Relational Theory – Assessing Third Normal Form Statement

The mistake is in your understanding of transitive dependency. From wikipedia: Transitive dependency

In mathematics, a transitive dependency is a functional dependency which holds by virtue of transitivity. A transitive dependency can occur only in a relation that has three or more attributes. Let A, B, and C designate three distinct attributes (or distinct collections of attributes) in the relation. Suppose all three of the following conditions hold:

1. A → B
2. It is not the case that B → A
3. B → C

Then the functional dependency A → C (which follows from 1 and 3 by the axiom of transitivity) is a transitive dependency.

In your case though, (2) does not hold:

1. U → T                                  -- correct
2. It is not the case that T → U          -- wrong
3. T → V                                  -- correct

Therefore {V} is NOT transitively dependent on {U}.

If all your dependencies are those you have shown: {A->GH, B->IJ, C->A, F->B, FC->DK, K->E} then you have come to the wrong conclusion.

Your only candidate key is CF. The C and F are not candidate keys on their own.

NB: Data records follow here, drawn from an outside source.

-- ==== Sys2Proof/Machine/Comm.lean ====
section
/-! DEFINITION. The communication sequencer N (R258 to R275): its commands and steps, the riser and its credits, fabric addends (R36, R162, R266, R267), and the collective watchdog. -/

namespace Sys2Proof.Machine

/-! Faults of N. -/

/-- The record of a step fault (R272): what its command has come to. -/
def Core.stepRecord (c : Core) (addr : Nat) (word : W64) (sub : Nat) : NRec :=
  let st := c.nrun.bind (fun r => r.step)
  { addr := addr, word := word, sub := sub, loops := (match c.nrun with | some r => r.loops | none => [])
    sent := (match st with | some x => x.sent | none => 0), recvd := (match st with | some x => x.recvd | none => 0)
    group := fld word 52 8, n := (match st with | some x => x.seq | none => 0), b := 0, h := 0 }

/-- N stops at a step and the core is asked to take an asynchronous trap. -/
def State.nTrap (s : State) (core : Nat) (t : TrapInfo) : State :=
  s.modCore core (fun c =>
    { c with nrun := c.nrun.map (fun r => { r with faulted := true, word := none }), asyncs := c.asyncs ++ [t] })

/-- A step fault (R272). -/
def State.stepFault (s : State) (core sub : Nat) (addr : Nat) (word : W64) : State :=
  (s.modCore core (fun c => { c with nrec := some (c.stepRecord addr word sub) })).nTrap core ⟨0x1B, sub, 4, true, 0, addr, word⟩

/-- A step fault of the step that the command stands at. -/
def State.nFault (s : State) (core : Nat) (r : NRun) (w : W64) (sub : Nat) : State := s.stepFault core sub r.addr w

/-! Fields of a transfer step (R263). -/

def stOp (w : W64) : Nat := (fld w 60 4).toNat
def stGrp (w : W64) : BitVec 8 := fld w 52 8
def stPm (w : W64) : Bool := bitAt w 51
def stPd (w : W64) : BitVec 16 := fld w 35 16
def stCd (w : W64) : Nat := (fld w 31 4).toNat
def stLaddr (w : W64) : Nat := (fld w 10 21).toNat
def stLc (w : W64) : Nat := (fld w 8 2).toNat
def stCrel (w : W64) : Bool := bitAt w 7
def stMode (w : W64) : Nat := (fld w 4 3).toNat
def stCtag (w : W64) : BitVec 4 := fld w 0 4

/-- The pass number of a loop level, 0 when it is not open (R259). -/
def NRun.lc (r : NRun) (l : Nat) : Nat := match r.loops[l]? with
  | some x => x.lc
  | none => 0

/-- MAPBASE and CSTRIDE (R261). -/
def NRun.mapBase (r : NRun) : Nat := (fld r.arg 32 21).toNat
def NRun.cstride (r : NRun) : Nat := (fld r.arg 0 32).toNat

/-- A peer of a step (R259): `some none` is no peer; an error is a step fault. -/
def peerOf (s : State) (core : Nat) (r : NRun) (w : W64) (m : Member) (back : Bool) : Except Nat (Option Nat) :=
  if stPm w then
    let i : Nat := (stPd w).toNat + r.lc (stLc w) + (if back then 1 else 0)
    let a := r.mapBase + 2 * i
    if r.mapBase % 2 ≠ 0 ∨ 0x200000 < a + 2 then .error 3
    else if (s.peek (winBase core + a) 2).any (·.2) then .error 9
    else
      let e := leNat ((s.peek (winBase core + a) 2).map (·.1))
      if e = 0xFFFF then .ok none else if m.size ≤ e then .error 2 else .ok (some e)
  else
    let d : Int := (stPd w).toInt
    .ok (some (((m.grank : Int) + (if back then -d else d)) % m.size).toNat)

/-- The chunk index of a rank (R260). -/
def chunkIndex (r : NRun) (w : W64) (m : Member) (x : Nat) : Nat :=
  (((x : Int) - r.lc (stLc w)) % m.size).toNat

/-- The local address of the box of a rank (R260, R263). -/
def boxAddr (r : NRun) (w : W64) (m : Member) (asrc : Bool) (x : Nat) : Nat :=
  (if asrc then 4 * stLaddr w else stLaddr w) + (if stCrel w then chunkIndex r w m x * r.cstride else 0)

/-- The fields of a descriptor that N reads (R263); a send takes no tag. -/
def nCd (d : BitVec 512) (send : Bool) : BitVec 512 :=
  let keep (lo n : Nat) : Nat := (fld d lo n).toNat * 2 ^ lo
  BitVec.ofNat 512
    (keep 54 2 + (if send then 0 else keep 56 1) + keep 58 6 + (if send then 0 else keep 80 16) + keep 96 64
      + keep 256 64 + keep 448 64)

/-- The fields that a COPY step reads (R263). -/
def copyCd (d : BitVec 512) : BitVec 512 :=
  let keep (lo n : Nat) : Nat := (fld d lo n).toNat * 2 ^ lo
  BitVec.ofNat 512 (keep 0 52 + keep 54 3 + keep 58 6 + keep 80 432)

/-! Boxes as byte streams (R264). -/

/-- The scratchpad or accumulator byte of stream byte `j` of a box. -/
def boxByte (core : Nat) (d : BitVec 512) (loc j : Nat) : Nat :=
  let e := cdEsz d
  winBase core + (if cdAsrc d then 0x800000 else 0) + loc + cdLocal d false (j / e) + j % e

/-- Stream bytes `from_` to `from_ + n - 1` of a box with their poison. -/
def State.boxRead (s : State) (core : Nat) (d : BitVec 512) (loc from_ n : Nat) : List (Byte × Bool) :=
  (List.range n).map (fun i => s.outByte (boxByte core d loc (from_ + i)))

/-- Write stream bytes of a box, element by element. -/
def State.boxWrite (s : State) (core : Nat) (d : BitVec 512) (loc from_ : Nat) (bs : List (Byte × Bool)) : State :=
  let e := cdEsz d
  ((chunksOf e bs.length bs).zipIdx).foldl (fun s x =>
    s.poke (boxByte core d loc (from_ + e * x.2)) (x.1.map (·.1)) (x.1.any (·.2))) s
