/-- SIGS and WAITS (R47, R271): SIGS adds to a token unless that passes its ceiling; WAITS takes its count when the token holds it and waits while it does not; a count above the ceiling is step fault 10, a nonzero zero field step fault 1. -/
def Claim.TokenSteps : Prop :=
  ∀ (n : Nat) (w : W64) (s : State) (r : NRun), atStep s n r →
    let k := wTok w
    let tk := (s.core n).tok k
    (w.extractLsb' 16 39 = 0 →
      (tk.count.toNat + wCount w ≤ tk.ceiling.toNat →
        completes (.sigs n w) s fun t => coreOnly s t n { tokCount (s.core n) k (tk.count.toNat + wCount w) with nrun := some { r with addr := r.addr + 8, word := none } })
      ∧ (tk.ceiling.toNat < tk.count.toNat + wCount w → completes (.sigs n w) s fun t => faultsAt s t n r w 10)
      ∧ (wCount w ≤ tk.count.toNat → tk.count.toNat ≤ tk.ceiling.toNat →
        completes (.waits n w) s fun t => coreOnly s t n { tokCount (s.core n) k (tk.count.toNat - wCount w) with nrun := some { r with addr := r.addr + 8, word := none } })
      ∧ (tk.count.toNat < wCount w → wCount w ≤ tk.ceiling.toNat → completes (.waits n w) s fun t => t = s)
      ∧ (tk.ceiling.toNat < wCount w → completes (.waits n w) s fun t => faultsAt s t n r w 10))
    ∧ (w.extractLsb' 16 39 ≠ 0 → (completes (.sigs n w) s fun t => faultsAt s t n r w 1) ∧ completes (.waits n w) s fun t => faultsAt s t n r w 1)

/-- LBEG, LEND and END (R261, R271): LBEG opens a level with its count, or with its group's size less its count, and passes over the body of a count of 0; LEND starts the next pass or closes the level; END ends the command and signals its token; a fifth level, an unmatched LEND and an END inside a loop are step fault 6, a reserved word is step fault 1 (R262). -/
def Claim.LoopSteps : Prop :=
  ∀ (n : Nat) (w : W64) (s : State) (r : NRun), atStep s n r →
    (∀ count : Nat, w.extractLsb' 32 19 = 0 →
      ((w.getLsbD 51 = false ∧ wGroup w = 0 ∧ count = (w.extractLsb' 0 32).toNat)
        ∨ (w.getLsbD 51 = true ∧ ∃ m, (s.core n).member (wGroup w) = some m ∧ count = m.size - (w.extractLsb' 0 32).toNat)) →
      r.loops.length < 4 →
      (0 < count → completes (.lbeg n w) s fun t => coreOnly s t n { s.core n with nrun := some { r with loops := r.loops ++ [⟨0, count, r.addr + 8⟩], addr := r.addr + 8, word := none } })
      ∧ (count = 0 → ∀ a, skipBody s n (r.addr + 8) 0 0x40000 = .ok a → completes (.lbeg n w) s fun t => goesTo s t n r a))
    ∧ (w.extractLsb' 32 19 = 0 → (w.getLsbD 51 = true ∨ wGroup w = 0) → 4 ≤ r.loops.length → completes (.lbeg n w) s fun t => faultsAt s t n r w 6)
    ∧ (w.extractLsb' 0 60 = 0 →
      (∀ l ls, r.loops = ls ++ [l] →
        (l.lc + 1 < l.count → completes (.lend n w) s fun t => coreOnly s t n { s.core n with nrun := some { r with loops := ls ++ [{ l with lc := l.lc + 1 }], addr := l.start, word := none } })
        ∧ (l.count ≤ l.lc + 1 → completes (.lend n w) s fun t => coreOnly s t n { s.core n with nrun := some { r with loops := ls, addr := r.addr + 8, word := none } }))
      ∧ (r.loops = [] → completes (.lend n w) s fun t => faultsAt s t n r w 6))
    ∧ (w.extractLsb' 16 38 = 0 → let k := (w.extractLsb' 54 5).toNat
      (r.loops = [] → w.getLsbD 59 = false → completes (.endStep n w) s fun t => coreOnly s t n { s.core n with nrun := none })
      ∧ (r.loops = [] → w.getLsbD 59 = true → ((s.core n).tok k).count.toNat + wCount w ≤ ((s.core n).tok k).ceiling.toNat →
        completes (.endStep n w) s fun t => coreOnly s t n { tokCount (s.core n) k (((s.core n).tok k).count.toNat + wCount w) with nrun := none })
      ∧ (r.loops ≠ [] → completes (.endStep n w) s fun t => faultsAt s t n r w 6))
    ∧ completes (.reservedStep n w) s fun t => faultsAt s t n r w 1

Therefore, the F->B dependency (and the C->A as well) means that the relation violates 2NF.

For the other question, if you had for example these dependencies:

BC -> AF
AF -> BC
 F -> DE

where the candidate keys are BC and AF, then again the F -> DE would mean that the relation violates 2NF. To be in 2NF would mean that there is no dependency on any part of any candidate key.